The Cabinet minister said countries like Spain, America, France had seen similar rises in positive cases among young people, which had then led to increased hospitalisations and deaths among older people.

“Crucially, we all have a part to play,” he said.

“Young people don't just spread the virus to each other, they spread the virus to their parents and their grandparents. 

“They spread it to those they come in contact with and to others who they love. 

“Now I know social distancing can be hard, and how it can be extra tough for students who will be starting University, but please stick with it and play your part in getting this virus under control.”

It comes after the entire Cabinet received an update from Chief Medical Officer Professor Chris Whitty, and Chief Scientific Officer Sir Patrick Vallance on the coronavirus response, after figures showed almost 3,000 new cases were recorded across the UK yesterday.

After the meeting, a spokesman for Boris Johnson said: “The prime minister cautioned that in other countries which had seen an increase in infections, this was followed a number of weeks later by a rise in hospitalisations.

“The PM said that what had taken place elsewhere was that young people had gone on to infect older generations, who had become seriously ill, and it was vital to ensure that did not happen here.

“The PM said the government must remain extremely vigilant and ensure that there was no complacency from the public, and young people in particular, in following the guidance on how to prevent the virus from spreading.”

And Mr Hancock said in his statement that “just because we've come through one peak, it does not mean we cannot see another one coming”.

The health secretary also said problems with coronavirus testing capacity - which have seen people either unable to book a test or being directed to a testing centre hundreds of miles away - could take weeks to solve.

Appearing earlier on Tuesday in front of the Commons health select committee, he was asked about director of testing Sarah-Jane Marsh's tweet apologising for the problem, and replied: "We are working incredibly hard.

"We are doing everything we can.
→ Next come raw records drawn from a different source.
-- ==== Sys2Proof/Syntax.lean ====
section
/-! DEFINITION. The instruction set as data: registers and operand forms (R17-R35), one operand record per
instruction shape, the arguments of the machine's own steps, and `Instr`, with one constructor per row of the
opcode table: the weft instructions first, then the steps that engines, supervisor, front end and fabric take. -/

namespace Sys2Proof

/-! ## Operands -/

/-- The issue fields every instruction carries: HINT, PRED with PNEG, and U (R17, R26, R28, R35). -/
structure Guard where
  hint : BitVec 3
  uni  : Bool
  neg  : Bool
  pred : BitVec 3
  deriving DecidableEq, Repr

/-- A register field (R29). `bad n` is the reserved encoding 0xCA + n, which step 7 of R36 refuses. -/
inductive Reg where
  | v (n : BitVec 7)
  | s (n : BitVec 6)
  | k (n : BitVec 3)
  | zero
  | lane
  | bad (n : Fin 54)
  deriving DecidableEq, Repr

/-- A source field with its trap-on-empty bit (R33). -/
structure Src where
  reg : Reg
  te  : Bool
  deriving DecidableEq, Repr

/-- A source that the 96-bit form replaces by the 32-bit immediate (R20). -/
inductive SrcI where
  | reg (a : Src)
  | imm (v : BitVec 32)
  deriving DecidableEq, Repr

/-- The integer modifiers of R34: width .I32, .UN, .SAT. -/
structure IMod where
  w32 : Bool
  un  : Bool
  sat : Bool
  deriving DecidableEq, Repr

/-- Floating-point width (R34). -/
inductive FWidth where | f64 | f32 | f16 | bf16
  deriving DecidableEq, Repr

/-- Rounding code of an instruction: 000 takes FPCTL.RMODE (R34, R64). -/
inductive RMode where | fpctl | rne | rtz | rup | rdn | rna
  deriving DecidableEq, Repr

/-- The nested scopes of R321. -/
inductive Scope where | weft | bolt | course | span | domain
  deriving DecidableEq, Repr

/-- Semantics of fences and atomics (R201, R204). -/
inductive Sem where | relaxed | acq | rel | ar
  deriving DecidableEq, Repr

/-- Integer conditions of R124. -/
inductive ICond where | eq | ne | lt | le | gt | ge
  deriving DecidableEq, Repr

/-- Floating-point conditions of R135. -/
inductive FCond where | eq | ne | lt | le | gt | ge | num | nan
  deriving DecidableEq, Repr

/-- The fold operations of SCAN and REDUCE (R165). -/
inductive FoldOp where | add | min | max | and | or | xor
  deriving DecidableEq, Repr

/-- The element types of SCAN and REDUCE (R165). -/
inductive FoldTy where | i64 | i32 | u64 | u32 | f64 | f32
  deriving DecidableEq, Repr

/-- LXCH modes (R164). -/
inductive XchMode where | at | below | above | flip
  deriving DecidableEq, Repr

/-- VOTE modes (R162). -/
inductive VoteMode where | all | any | same
  deriving DecidableEq, Repr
We have had these operational issues that I have talked about, we have had a problem with a couple of contracts and we discussed some of that in the House of Commons.

"But it's a matter of a couple of weeks until we can get all of that sorted in the short term.”

Earlier, Ms Marsh had posted on Twitter: "Can I please offer my heartfelt apologies to anyone who cannot get a Covid test at present. 

“All of our testing sites have capacity, which is why they don’t look overcrowded, its our laboratory processing that is the critical pinch-point. We are doing all we can to expand quickly.”